::: Provided entries :::

/-- One flag in bit 3 of byte 1. -/
def flagBit3 (b : Bool) : BitVec 5 := 0#4 ++ BitVec.ofBool b

/-- A leg number in 3 bits. -/
def legBits (l : LegId) : BitVec 3 := BitVec.ofNat 3 (legIndex l)

/-- A channel number in 2 bits. -/
def chanBits (n : ChanId) : BitVec 2 := BitVec.ofNat 2 (chanIndex n)

/-- SWITCH: UPPER 0, LOWER 1 (Table 52). -/
def switchBit : Switch → BitVec 1
  | .upper => 0
  | .lower => 1

/-- Code of a halt cause (Table 52). -/
def HaltCause.code : HaltCause → BitVec 3
  | .linkLoss => 0
  | .topology => 1
  | .confirm => 2
  | .fault .c0 => 3
  | .fault .c1 => 4
  | .fault .c2 => 5
  | .fault .c3 => 6

/-- Code of a node state: STANDBY 0, SYNCING 1, RUNNING 2, HALTED 3 (Table 51). UNADDRESSED has no code and is sent in
no stub, HALT record or STATUS response; it is given 0 here (log 21). -/
def NodeState.code : NodeState → BitVec 2
  | .unaddressed => 0
  | .standby => 0
  | .syncing => 1
  | .running => 2
  | .halted => 3

/-- Code of REASON of a REJECT record (Table 52). -/
def RejectReason.code : RejectReason → BitVec 3
  | .kindMismatch => 0
  | .badTarget => 1
  | .badOffset => 2
  | .badWidth => 3
  | .scheduleFull => 4

/-- Code of REASON of a DISCARD record (Table 52). -/
def DiscardReason.code : DiscardReason → BitVec 3
  | .flush => 0
  | .coast => 1
  | .swap => 2
  | .disarm => 3
  | .halt => 4

/-- Code of REASON of a CANCELLED record (Table 52). -/
def CancelReason.code : CancelReason → BitVec 2
  | .disarm => 0
  | .halt => 1
  | .restart => 2

/-- Code of a status (Table 52). -/
def Status.code : Status → BitVec 4
  | .done => 0
  | .accepted => 1
  | .badTarget => 2
  | .badValue => 3
  | .wrongState => 4
  | .locked => 5
  | .causePresent => 6
  | .invalid => 7
  | .unknown => 8

/-- Bank: A 0, B 1 (Table 52). -/
def BankName.bit : BankName → BitVec 1
  | .a => 0
  | .b => 1

/-- A record in the units of Table 51. -/
def encodeRecord (r : Record) : List Quad :=
  let head (kind : Byte) (flags : BitVec 5) (b3 : Byte) : Quad := quadOf kind (flagByte flags r.body.length) r.seq b3
  match r.body with
  | .trip n action basis legs time =>
    [head 17 (0#3 ++ BitVec.ofBool (decide (basis = .entryChanged)) ++ BitVec.ofBool (decide (action = .haltNode)))
        (chanBits n ++ legs.bits), time]
  | .halt cause haltSet source time => [head 18 (source.code ++ cause.code) (0#1 ++ haltSet.bits), time]
  | .confirmFail l sw source expected suppressed time =>
    [head 19 0 (0#1 ++ BitVec.ofBool suppressed ++ BitVec.ofBool expected ++
        BitVec.ofBool (decide (source = .disagree)) ++ switchBit sw ++ legBits l), time]
  | .overlong l sw action time =>
    [head 20 0 (0#3 ++ BitVec.ofBool (decide (action = .trip)) ++ switchBit sw ++ legBits l), time]
  | .response manageSeq code status data =>
    head (8#4 ++ code) (0#1 ++ status.code) manageSeq :: data
  | .reject cycle index reason address =>
    [head 33 (0#2 ++ reason.code) index, cycle ++ address ++ 0#8]
  | .discard reason count tails firstCycle =>
    [head 34 (0#2 ++ reason.code) count, tails ++ firstCycle ++ 0#8]
  | .sync kind cycle coasted => [head 35 (flagBit3 (decide (kind = .resumed))) coasted, cycle ++ 0#16]
  | .glitch n reason forced time =>
    [head 36 (flagBit3 (decide (reason = .entryChanged))) (chanBits n ++ forced.bits), time]
  | .release n basis legs time =>
    [head 37 (flagBit3 (decide (basis = .entryChanged))) (chanBits n ++ legs.bits), time]
  | .commitDone form active cycle =>
    [head 38 (0#3 ++ active.bit ++ BitVec.ofBool (decide (form = .targeted))) 0, cycle ++ 0#16]
  | .cancelled reason target cycle => [head 39 (0#3 ++ reason.code) 0, target ++ cycle]
  | .edge l sw direction time delay =>
    [head 49 0 (0#3 ++ BitVec.ofBool direction ++ switchBit sw ++ legBits l), time, delay ++ 0#16]

/-- The stub (R155, Table 51). -/
def encodeStub (address : Byte) (state : NodeState) (safeLegs : LegSet) (depth : Nat)
    (faultOverflow commitPending : Bool) : Quad :=
  quadOf 1 (BitVec.ofBool faultOverflow ++ state.code ++ address.setWidth 5)
    (0#1 ++ BitVec.ofBool commitPending ++ safeLegs.bits) (BitVec.ofNat 8 depth)

end Sys2Proof.Machine
end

:::

● **What to produce**:
Every entry above should be given again exactly as shown.

● **Task result**:
/-- One flag in bit 3 of byte 1. -/
def flagBit3 (b : Bool) : BitVec 5 := 0#4 ++ BitVec.ofBool b

/-- A leg number in 3 bits. -/
def legBits (l : LegId) : BitVec 3 := BitVec.ofNat 3 (legIndex l)

/-- A channel number in 2 bits. -/
def chanBits (n : ChanId) : BitVec 2 := BitVec.ofNat 2 (chanIndex n)

/-- SWITCH: UPPER 0, LOWER 1 (Table 52). -/
def switchBit : Switch → BitVec 1
  | .upper => 0
  | .lower => 1

/-- Code of a halt cause (Table 52). -/
def HaltCause.code : HaltCause → BitVec 3
  | .linkLoss => 0
  | .topology => 1
  | .confirm => 2
  | .fault .c0 => 3
  | .fault .c1 => 4
  | .fault .c2 => 5
  | .fault .c3 => 6

/-- Code of a node state: STANDBY 0, SYNCING 1, RUNNING 2, HALTED 3 (Table 51). UNADDRESSED has no code and is sent in
no stub, HALT record or STATUS response; it is given 0 here (log 21). -/
def NodeState.code : NodeState → BitVec 2
  | .unaddressed => 0
  | .standby => 0
  | .syncing => 1
  | .running => 2
  | .halted => 3

/-- Code of REASON of a REJECT record (Table 52). -/
def RejectReason.code : RejectReason → BitVec 3
  | .kindMismatch => 0
  | .badTarget => 1
  | .badOffset => 2
  | .badWidth => 3
  | .scheduleFull => 4

/-- Code of REASON of a DISCARD record (Table 52). -/
def DiscardReason.code : DiscardReason → BitVec 3
  | .flush => 0
  | .coast => 1
  | .swap => 2
  | .disarm => 3
  | .halt => 4

/-- Code of REASON of a CANCELLED record (Table 52). -/
def CancelReason.code : CancelReason → BitVec 2
  | .disarm => 0
  | .halt => 1
  | .restart => 2

/-- Code of a status (Table 52). -/
def Status.code : Status → BitVec 4
  | .done => 0
  | .accepted => 1
  | .badTarget => 2
  | .badValue => 3
  | .wrongState => 4
  | .locked => 5
  | .causePresent => 6
  | .invalid => 7
  | .unknown => 8

/-- Bank: A 0, B 1 (Table 52). -/
def BankName.bit : BankName → BitVec 1
  | .a => 0
  | .b => 1

/-- A record in the units of Table 51. -/
def encodeRecord (r : Record) : List Quad :=
  let head (kind : Byte) (flags : BitVec 5) (b3 : Byte) : Quad := quadOf kind (flagByte flags r.body.length) r.seq b3
  match r.body with
  | .trip n action basis legs time =>
    [head 17 (0#3 ++ BitVec.ofBool (decide (basis = .entryChanged)) ++ BitVec.ofBool (decide (action = .haltNode)))
        (chanBits n ++ legs.bits), time]
  | .halt cause haltSet source time => [head 18 (source.code ++ cause.code) (0#1 ++ haltSet.bits), time]
  | .confirmFail l sw source expected suppressed time =>
    [head 19 0 (0#1 ++ BitVec.ofBool suppressed ++ BitVec.ofBool expected ++
        BitVec.ofBool (decide (source = .disagree)) ++ switchBit sw ++ legBits l), time]
  | .overlong l sw action time =>
    [head 20 0 (0#3 ++ BitVec.ofBool (decide (action = .trip)) ++ switchBit sw ++ legBits l), time]
  | .response manageSeq code status data =>
    head (8#4 ++ code) (0#1 ++ status.code) manageSeq :: data
  | .reject cycle index reason address =>
    [head 33 (0#2 ++ reason.code) index, cycle ++ address ++ 0#8]
  | .discard reason count tails firstCycle =>
    [head 34 (0#2 ++ reason.code) count, tails ++ firstCycle ++ 0#8]
  | .sync kind cycle coasted => [head 35 (flagBit3 (decide (kind = .resumed))) coasted, cycle ++ 0#16]
  | .glitch n reason forced time =>
    [head 36 (flagBit3 (decide (reason = .entryChanged))) (chanBits n ++ forced.bits), time]
  | .release n basis legs time =>
    [head 37 (flagBit3 (decide (basis = .entryChanged))) (chanBits n ++ legs.bits), time]
  | .commitDone form active cycle =>
    [head 38 (0#3 ++ active.bit ++ BitVec.ofBool (decide (form = .targeted))) 0, cycle ++ 0#16]
  | .cancelled reason target cycle => [head 39 (0#3 ++ reason.code) 0, target ++ cycle]
  | .edge l sw direction time delay =>
    [head 49 0 (0#3 ++ BitVec.ofBool direction ++ switchBit sw ++ legBits l), time, delay ++ 0#16]

/-- The stub (R155, Table 51). -/
def encodeStub (address : Byte) (state : NodeState) (safeLegs : LegSet) (depth : Nat)
    (faultOverflow commitPending : Bool) : Quad :=
  quadOf 1 (BitVec.ofBool faultOverflow ++ state.code ++ address.setWidth 5)
    (0#1 ++ BitVec.ofBool commitPending ++ safeLegs.bits) (BitVec.ofNat 8 depth)

end Sys2Proof.Machine
end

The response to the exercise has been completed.